The International Criminal Court and International Court of Justice: Similarities and Differences
Two international courts, the International Criminal Court (ICC) and the International Court of Justice (ICJ), have been in the news recently for their roles in addressing allegations that Israel committed genocide in Gaza. This post explains these courts’ similarities and differences and describes their distinct roles in this and other international crises.
First, the similarities. Both the ICC and ICJ are international courts. Both reside in The Hague (in Dutch, Den Haag), the city on the North Sea of the Netherlands about a 50-minute train ride from Amsterdam. Both courts have subject matter jurisdiction over the “crime of crimes” of genocide, among other matters.
But the two courts are not the same. For one, they are physically separate. The ICJ resides in the stately and cathedral-like Peace Palace near The Hague’s downtown, while the ICC is in a futuristic glass-encased building on the east side of the city a few miles away.
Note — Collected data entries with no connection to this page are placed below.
/-- R121: `eret` raises PRIV at task level and MISALIGN at its own address where its return address is odd, which at machine level halts the core
(R345); it returns from machine level to
the steward of PLEV 1 at MEPC with EPC, ECAUSE and EINFO as they stood, from steward level to a core without a task at EPC, and to a
stopped task once its context is restored.
That it waits for the entries of its own level is the model's choice (log 12). -/
def Sys2Proof.Parts.EretReturns : Prop :=
  ∀ (s : State), Drained (here s) →
    ((here s).level = .task →
      exec .eret s = .next (stopAt s s s.cur (controlTrap (trapInfo .priv (encodingOf .eret)) (here s).pc))) ∧
    ((here s).level = .steward → (here s).tregs.epc.toNat % 2 = 1 →
      exec .eret s = .next (takeTrap s s.cur (controlTrap (trapInfo .misalign (here s).tregs.epc) (here s).pc))) ∧
    ((here s).level = .machine → (here s).cregs.mepc.toNat % 2 = 1 → exec .eret s = .next (haltCore s s.cur (here s).pc .misalign)) ∧
    ((here s).level = .machine → (here s).cregs.mepc.toNat % 2 = 0 → (here s).cregs.mcause.toNat / 4096 = 1 →
      ∃ t, exec .eret s = .next t ∧ (getCore t s.cur).level = .steward ∧ (getCore t s.cur).pc = (here s).cregs.mepc ∧
        (getCore t s.cur).tregs = (here s).tregs ∧ (getCore t s.cur).files = (here s).files ∧ (getCore t s.cur).cregs = (here s).cregs ∧
        (getCore t s.cur).streams.vq = (here s).streams.stewardV ∧ (getCore t s.cur).streams.mq = (here s).streams.stewardM ∧ SameMemory s t) ∧
    ((here s).level = .steward → (here s).tregs.epc.toNat % 2 = 0 → (here s).task = none →
      ∃ t, exec .eret s = .next t ∧ (getCore t s.cur).level = .task ∧ (getCore t s.cur).pc = (here s).tregs.epc ∧
        (getCore t s.cur).tregs = (here s).tregs ∧ (getCore t s.cur).files = (here s).files ∧ SameMemory s t) ∧
    ((here s).level = .steward → (here s).tregs.epc.toNat % 2 = 0 → (here s).task.isSome = true → (here s).handlerAborted = false →
      ∀ s', restoreContext s.cur (here s).tregs.epc s = .ok () s' →
        ∃ t, exec .eret s = .next t ∧ (getCore t s.cur).level = .task ∧ (getCore t s.cur).pc = (here s).tregs.epc)

/-- R122: `tdone` at task level commits and the control thread executes nothing after it; at steward level it ends the task that the steward
serves, once its release is over (R214, R377); at machine level it raises ILLEGAL_OP, which halts the core. -/
def Sys2Proof.Parts.TdoneEndsTask : Prop :=
  ∀ (s : State),
    ((here s).level = .task → exec .tdone s = .next (updCore s s.cur fun k => { retire k 4 with ending := true })) ∧
    ((here s).level = .steward →
      let s' := release s s.cur .sys allRegions
      exec .tdone s = .next (if releaseLeft s' s.cur .sys allRegions then s' else discardTask s' s.cur)) ∧
    ((here s).level = .machine → exec .tdone s = .next (haltCore s s.cur (here s).pc .illegalOp)) ∧
    ((here s).level = .task → (here s).ending = true → (here s).halted = false → dueCause (here s) = none →
      ∀ run, controlSlot run s s.cur = .next s)

/-- R121, R122, R347: `eret` and `tdone` at each level. -/
def Obligations.ReturnsAndEnds : Prop :=
  Sys2Proof.Parts.EretReturns ∧ Sys2Proof.Parts.TdoneEndsTask

/-- R52, R99, R100, R149: `nop` only goes on, and so does `isync`: that there is nothing for it to discard is the model's choice (log 16). `kuse` writes KSEL, `vsetvl` VL := Clamp(rs1, 1, cap) and the new VL to `rd`; `kget`,
`kpop` and `kfirst` read a mask once the vector queue is empty, and wait while it is not. -/
def Obligations.MasksAndLengths : Prop :=
  ∀ (s : State) (rd rs1 : BitVec 5) (ka : BitVec 3),
    let m := getK (here s) ka
    let vl : Nat := max 1 (min (getS (here s) rs1).toNat (if (here s).tregs.prot = 1 then 32 else 64))
    exec .nop s = commits s id ∧ exec .isync s = commits s id ∧
    exec (.kuse ka) s = commits s (fun k => { k with tregs := { k.tregs with ksel := ka } }) ∧
    exec (.vsetvl rd rs1) s =
      commits s (fun k => setS { k with tregs := { k.tregs with vl := BitVec.ofNat 7 vl } } rd (BitVec.ofNat 64 vl)) ∧
    ((here s).streams.rep.run = none → (here s).streams.vq = [] →
      exec (.kget rd ka) s = .next (writeScalar s rd m) ∧
      exec (.kpop rd ka) s = .next (writeScalar s rd (BitVec.ofNat 64 ((List.range 64).filter fun i => m.toNat.testBit i).length)) ∧
      (∀ i < 64, m.toNat.testBit i = true → m.toNat % 2 ^ i = 0 → exec (.kfirst rd ka) s = .next (writeScalar s rd (BitVec.ofNat 64 i))) ∧
      (m = 0 → exec (.kfirst rd ka) s = .next (writeScalar s rd 64))) ∧
    ((here s).streams.rep.run = none → (here s).streams.vq ≠ [] →
      exec (.kget rd ka) s = .next s ∧ exec (.kpop rd ka) s = .next s ∧ exec (.kfirst rd ka) s = .next s)

/-! ### Loads and stores (R191, R194, R216 to R219) -/

/-- The scalar loads with their size and whether they extend the sign (R219). -/
def Loads (rt rs1 : BitVec 5) (imm : BitVec 12) : List (Instr × Nat × Bool) :=
  [(.ldb rt rs1 imm, 1, true), (.ldbu rt rs1 imm, 1, false), (.ldh rt rs1 imm, 2, true), (.ldhu rt rs1 imm, 2, false),
    (.ldw rt rs1 imm, 4, true), (.ldwu rt rs1 imm, 4, false), (.ldd rt rs1 imm, 8, true)]

/-- The scalar stores with their size (R219). -/
def Stores (rt rs1 : BitVec 5) (imm : BitVec 12) : List (Instr × Nat) :=
  [(.stb rt rs1 imm, 1), (.sth rt rs1 imm, 2), (.stw rt rs1 imm, 4), (.std rt rs1 imm, 8)]

/-- R191, R219: a load from the core's own scratchpad window writes the bytes there, extended, to `rt`, and changes nothing else. -/
def Sys2Proof.Parts.ScratchLoads : Prop :=
  ∀ (s : State) (rt rs1 : BitVec 5) (imm : BitVec 12) (off : Nat), Drained (here s) →
    ∀ f ∈ Loads rt rs1 imm, OwnScratch s (eaOf (here s) rs1 imm) off f.2.1 → CleanAt s (sramKey s.cur off) f.2.1 →
      let v := bytesAt s (sramKey s.cur off) f.2.1
      exec f.1 s = .next (writeScalar s rt (if f.2.2 then BitVec.ofInt 64 (BitVec.ofNat (8 * f.2.1) v).toInt else BitVec.ofNat 64 v))

/-- R191, R219, R295: a store to the core's own scratchpad window writes the low bytes of `rt` there, first byte lowest, and marks region 0
where it is watched; the bytes around them, every copy and every scalar register stay. -/
def Sys2Proof.Parts.ScratchStores : Prop :=
  ∀ (s : State) (rt rs1 : BitVec 5) (imm : BitVec 12) (off : Nat), Drained (here s) →
    ∀ f ∈ Stores rt rs1 imm, OwnScratch s (eaOf (here s) rs1 imm) off f.2 →
      let a := sramKey s.cur off
      ∃ t, exec f.1 s = .next t ∧
        (∀ x, a ≤ x → x < a + f.2 → memByte t.store.bytes x = BitVec.ofNat 8 ((getS (here s) rt).toNat / 2 ^ (8 * (x - a)))) ∧
        (∀ x, (x < a ∨ a + f.2 ≤ x) → memByte t.store.bytes x = memByte s.store.bytes x) ∧
        t.l2 = s.l2 ∧ t.hub = s.hub ∧ (∀ c, c ≠ s.cur → getCore t c = getCore s c) ∧
        here t = retire (here (markWatched s s.cur 0)) 4 ∧ (here (markWatched s s.cur 0)).files = (here s).files

/-- R191, R219: scalar loads and stores in the own scratchpad window. -/
def Obligations.ScratchAccesses : Prop :=
  Sys2Proof.Parts.ScratchLoads ∧ Sys2Proof.Parts.ScratchStores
The two courts hear different kinds of cases. The ICJ hears disputes between nations, not private parties or persons. The Court has been in the news recently from a case that South Africa brought against Israel, claiming that Israel failed to meet its obligations under the Convention on the Prevention and Punishment of the Crime of Genocide. That Convention is an international treaty signed and ratified by both Israel and South Africa. The parties just finished their initial presentations to the Court, which will now decide whether to order provisional measures until it can decide the merits of the dispute.
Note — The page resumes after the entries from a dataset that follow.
@[simp] theorem retireTo_level (k : Core) (pc : DWord) : (retireTo k pc).level = k.level := by simp [retireTo_eq]
@[simp] theorem retireTo_halted (k : Core) (pc : DWord) : (retireTo k pc).halted = k.halted := by simp [retireTo_eq]
@[simp] theorem retireTo_fenced (k : Core) (pc : DWord) : (retireTo k pc).fenced = k.fenced := by simp [retireTo_eq]
@[simp] theorem retireTo_task (k : Core) (pc : DWord) : (retireTo k pc).task = k.task := by simp [retireTo_eq]
@[simp] theorem retireTo_lost (k : Core) (pc : DWord) : (retireTo k pc).lost = k.lost := by simp [retireTo_eq]
@[simp] theorem retireTo_ending (k : Core) (pc : DWord) : (retireTo k pc).ending = k.ending := by simp [retireTo_eq]
@[simp] theorem retireTo_handlerAborted (k : Core) (pc : DWord) : (retireTo k pc).handlerAborted = k.handlerAborted := by simp [retireTo_eq]
@[simp] theorem retireTo_returned (k : Core) (pc : DWord) : (retireTo k pc).returned = k.returned := by simp [retireTo_eq]
@[simp] theorem retireTo_hasRun (k : Core) (pc : DWord) : (retireTo k pc).hasRun = k.hasRun := by simp [retireTo_eq]
@[simp] theorem retireTo_prevTenant (k : Core) (pc : DWord) : (retireTo k pc).prevTenant = k.prevTenant := by simp [retireTo_eq]
@[simp] theorem retireTo_activity (k : Core) (pc : DWord) : (retireTo k pc).activity = k.activity := by simp [retireTo_eq]
@[simp] theorem retireTo_cregs (k : Core) (pc : DWord) : (retireTo k pc).cregs = k.cregs := by simp [retireTo_eq]
@[simp] theorem retireTo_files (k : Core) (pc : DWord) : (retireTo k pc).files = k.files := by simp [retireTo_eq]
@[simp] theorem retireTo_queues (k : Core) (pc : DWord) : (retireTo k pc).queues = k.queues := by simp [retireTo_eq]
@[simp] theorem retireTo_streams (k : Core) (pc : DWord) : (retireTo k pc).streams = k.streams := by simp [retireTo_eq]
@[simp] theorem retireTo_tables (k : Core) (pc : DWord) : (retireTo k pc).tables = k.tables := by simp [retireTo_eq]
@[simp] theorem retireTo_l1 (k : Core) (pc : DWord) : (retireTo k pc).l1 = k.l1 := by simp [retireTo_eq]
@[simp] theorem retireTo_homes (k : Core) (pc : DWord) : (retireTo k pc).homes = k.homes := by simp [retireTo_eq]
@[simp] theorem retireTo_partials (k : Core) (pc : DWord) : (retireTo k pc).partials = k.partials := by simp [retireTo_eq]
@[simp] theorem retireTo_seq (k : Core) (pc : DWord) : (retireTo k pc).seq = k.seq := by simp [retireTo_eq]
@[simp] theorem retireTo_remote (k : Core) (pc : DWord) : (retireTo k pc).remote = k.remote.filter fun r => !r.idem := by simp [retireTo_eq]
@[simp] theorem retireTo_posted (k : Core) (pc : DWord) : (retireTo k pc).posted = k.posted := by simp [retireTo_eq]
@[simp] theorem retireTo_poisoned (k : Core) (pc : DWord) : (retireTo k pc).poisoned = k.poisoned := by simp [retireTo_eq]
@[simp] theorem retireTo_flits (k : Core) (pc : DWord) : (retireTo k pc).flits = k.flits := by simp [retireTo_eq]
@[simp] theorem retireTo_pktSeq (k : Core) (pc : DWord) : (retireTo k pc).pktSeq = k.pktSeq := by simp [retireTo_eq]
@[simp] theorem retireTo_pktSeen (k : Core) (pc : DWord) : (retireTo k pc).pktSeen = k.pktSeen := by simp [retireTo_eq]
@[simp] theorem retireTo_evictFault (k : Core) (pc : DWord) : (retireTo k pc).evictFault = k.evictFault := by simp [retireTo_eq]
@[simp] theorem retireTo_laneErrors (k : Core) (pc : DWord) : (retireTo k pc).laneErrors = k.laneErrors := by simp [retireTo_eq]
@[simp] theorem retireTo_unbound (k : Core) (pc : DWord) : (retireTo k pc).unbound = k.unbound := by simp [retireTo_eq]
@[simp] theorem retireTo_waited (k : Core) (pc : DWord) : (retireTo k pc).waited = k.waited := by simp [retireTo_eq]
@[simp] theorem retireTo_doing (k : Core) (pc : DWord) : (retireTo k pc).doing = k.doing := by simp [retireTo_eq]
@[simp] theorem retireTo_pend (k : Core) (pc : DWord) : (retireTo k pc).pend = k.pend := by simp [retireTo_eq]
/-- A commit drops the answers kept for the instruction's own reads (R189). -/
@[simp] theorem retireTo_answered (k : Core) (pc : DWord) : (retireTo k pc).answered = k.answered.del 0 := by simp [retireTo_eq]
@[simp] theorem retireTo_replays (k : Core) (pc : DWord) : (retireTo k pc).replays = k.replays.del 0 := by simp [retireTo_eq]
/-- A commit counts in INSTRET at task level alone (R102). -/
theorem retireTo_tregs (k : Core) (pc : DWord) :
    (retireTo k pc).tregs = { k.tregs with instret := if k.level = .task then k.tregs.instret + 1 else k.tregs.instret } := by
  rw [retireTo_eq]

@[simp] theorem retire_pc (k : Core) (n : Nat) : (retire k n).pc = k.pc + BitVec.ofNat 64 n := by simp [retire]
@[simp] theorem retire_level (k : Core) (n : Nat) : (retire k n).level = k.level := by simp [retire]
@[simp] theorem retire_halted (k : Core) (n : Nat) : (retire k n).halted = k.halted := by simp [retire]
@[simp] theorem retire_fenced (k : Core) (n : Nat) : (retire k n).fenced = k.fenced := by simp [retire]
@[simp] theorem retire_task (k : Core) (n : Nat) : (retire k n).task = k.task := by simp [retire]
@[simp] theorem retire_lost (k : Core) (n : Nat) : (retire k n).lost = k.lost := by simp [retire]
@[simp] theorem retire_ending (k : Core) (n : Nat) : (retire k n).ending = k.ending := by simp [retire]
@[simp] theorem retire_handlerAborted (k : Core) (n : Nat) : (retire k n).handlerAborted = k.handlerAborted := by simp [retire]
@[simp] theorem retire_returned (k : Core) (n : Nat) : (retire k n).returned = k.returned := by simp [retire]
@[simp] theorem retire_hasRun (k : Core) (n : Nat) : (retire k n).hasRun = k.hasRun := by simp [retire]
@[simp] theorem retire_prevTenant (k : Core) (n : Nat) : (retire k n).prevTenant = k.prevTenant := by simp [retire]
@[simp] theorem retire_activity (k : Core) (n : Nat) : (retire k n).activity = k.activity := by simp [retire]
@[simp] theorem retire_cregs (k : Core) (n : Nat) : (retire k n).cregs = k.cregs := by simp [retire]
@[simp] theorem retire_files (k : Core) (n : Nat) : (retire k n).files = k.files := by simp [retire]
@[simp] theorem retire_queues (k : Core) (n : Nat) : (retire k n).queues = k.queues := by simp [retire]
@[simp] theorem retire_streams (k : Core) (n : Nat) : (retire k n).streams = k.streams := by simp [retire]
@[simp] theorem retire_tables (k : Core) (n : Nat) : (retire k n).tables = k.tables := by simp [retire]
@[simp] theorem retire_l1 (k : Core) (n : Nat) : (retire k n).l1 = k.l1 := by simp [retire]
@[simp] theorem retire_homes (k : Core) (n : Nat) : (retire k n).homes = k.homes := by simp [retire]
@[simp] theorem retire_partials (k : Core) (n : Nat) : (retire k n).partials = k.partials := by simp [retire]
@[simp] theorem retire_seq (k : Core) (n : Nat) : (retire k n).seq = k.seq := by simp [retire]
@[simp] theorem retire_remote (k : Core) (n : Nat) : (retire k n).remote = k.remote.filter fun r => !r.idem := by simp [retire]
@[simp] theorem retire_posted (k : Core) (n : Nat) : (retire k n).posted = k.posted := by simp [retire]
@[simp] theorem retire_poisoned (k : Core) (n : Nat) : (retire k n).poisoned = k.poisoned := by simp [retire]
@[simp] theorem retire_flits (k : Core) (n : Nat) : (retire k n).flits = k.flits := by simp [retire]
@[simp] theorem retire_pktSeq (k : Core) (n : Nat) : (retire k n).pktSeq = k.pktSeq := by simp [retire]
@[simp] theorem retire_pktSeen (k : Core) (n : Nat) : (retire k n).pktSeen = k.pktSeen := by simp [retire]
@[simp] theorem retire_evictFault (k : Core) (n : Nat) : (retire k n).evictFault = k.evictFault := by simp [retire]
@[simp] theorem retire_laneErrors (k : Core) (n : Nat) : (retire k n).laneErrors = k.laneErrors := by simp [retire]
@[simp] theorem retire_unbound (k : Core) (n : Nat) : (retire k n).unbound = k.unbound := by simp [retire]
@[simp] theorem retire_waited (k : Core) (n : Nat) : (retire k n).waited = k.waited := by simp [retire]
@[simp] theorem retire_doing (k : Core) (n : Nat) : (retire k n).doing = k.doing := by simp [retire]
@[simp] theorem retire_pend (k : Core) (n : Nat) : (retire k n).pend = k.pend := by simp [retire]

/-! ### Registers after a write -/

/-- `s0` reads 0 (R93). -/
@[simp] theorem getS_zero (k : Core) : getS k 0 = 0 := rfl

@[simp] theorem getS_retire (k : Core) (n : Nat) (r : BitVec 5) : getS (retire k n) r = getS k r := by simp [getS]

@[simp] theorem getS_retireTo (k : Core) (pc : DWord) (r : BitVec 5) : getS (retireTo k pc) r = getS k r := by simp [getS]

/-- A scalar register after a write: the value, but in `s0`, which discards it (R58). -/
theorem getS_setS (k : Core) (r q : BitVec 5) (v : DWord) : getS (setS k r v) q = if q = r ∧ r ≠ 0 then v else getS k q := by
  by_cases hr : r = 0#5
  · simp [setS, hr]
  · by_cases hq : q = r
    · subst hq
      simp [setS, getS, hr]
    · have h : r.toNat ≠ q.toNat := fun e => hq (BitVec.eq_of_toNat_eq e.symm)
      simp [setS, getS, hr, hq, h]

/-- `k0` reads as all ones (R96). -/
@[simp] theorem getK_zero (k : Core) : getK k 0 = BitVec.allOnes 64 := rfl

/-- A mask after a write (R92). -/
theorem getK_setK (k : Core) (n m : BitVec 3) (v : DWord) : getK (setK k n v) m = if m = n ∧ n ≠ 0 then v else getK k m := by
  by_cases hr : n = 0#3
  · simp [setK, hr]
  · by_cases hq : m = n
    · subst hq
      simp [setK, getK, hr]
    · have h : n.toNat ≠ m.toNat := fun e => hq (BitVec.eq_of_toNat_eq e.symm)
      simp [setK, getK, hr, hq, h]

/-- A frame row after a write. -/
theorem getRow_setRow (k : Core) (n m : BitVec 6) (r : FrameRow) : getRow (setRow k n r) m = if m = n then r else getRow k m := by
  by_cases hq : m = n
  · subst hq
    simp [setRow, getRow]
  · have h : n.toNat ≠ m.toNat := fun e => hq (BitVec.eq_of_toNat_eq e.symm)
    simp [setRow, getRow, hq, h]

/-- What a scalar write and a commit do to the package: only the current core changes. -/
theorem writeScalar_eq (s : State) (rd : BitVec 5) (v : DWord) :
    writeScalar s rd v = updCore s s.cur (fun k => retire (setS k rd v) 4) := rfl

end Machine

end Sys2Proof
end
The ICC, on the other hand, is a criminal court, as its name suggests. It investigates and prosecutes individuals. But not just for any crimes: its mandate is limited to just four crimes: genocide, crimes against humanity, war crimes, and aggression. These are the so-called “core international crimes,” also known as “atrocity crimes.” The ICC operates on the principle embraced at the Nuremberg Tribunals decades earlier that atrocity crimes are of such universal concern that international prosecutions may be warranted when nations cannot or will not prosecute them on their own.
The ICC’s jurisdiction is based on consent, meaning that it can address crimes committed in countries or by their nationals only when those countries have signed and ratified the ICC’s governing treaty, the Rome Statute. Currently 124 states have done so. Major powers such as the United States, China, and Russia have refused to join. Israel, too, has refused to join, but Palestine’s accession to the Rome Statute in 2015 opened the door for the ICC’s prosecutor to examine atrocities committed in Palestine or by its own nationals. So far, the ICC prosecutor has been receiving information about alleged recent atrocities but has yet not announced charges against any individuals, or even a formal investigation.
The ICC and ICJ also differ in their relationship to the United Nations (UN). The ICJ is the official judicial organ of the UN. The ICC, on the other hand, is an outgrowth of frustration with the UN. Collective action by the UN requires the unanimous approval of all five permanent members of the UN Security Council: the United States, China, Russian Federation, United Kingdom, and France. Time and time again, those five nations have disagreed on how to respond to international crises. The discord proved too much in the 1990s, when insufficient responses to atrocities such as a genocide in Rwanda and ethnic cleansing in Bosnia-Herzegovina fueled a desire for an alternative international institution to address atrocities. That effort begot the ICC in 2002—a court separate from, but occasionally addressing the same issues as, the UN’s ICJ.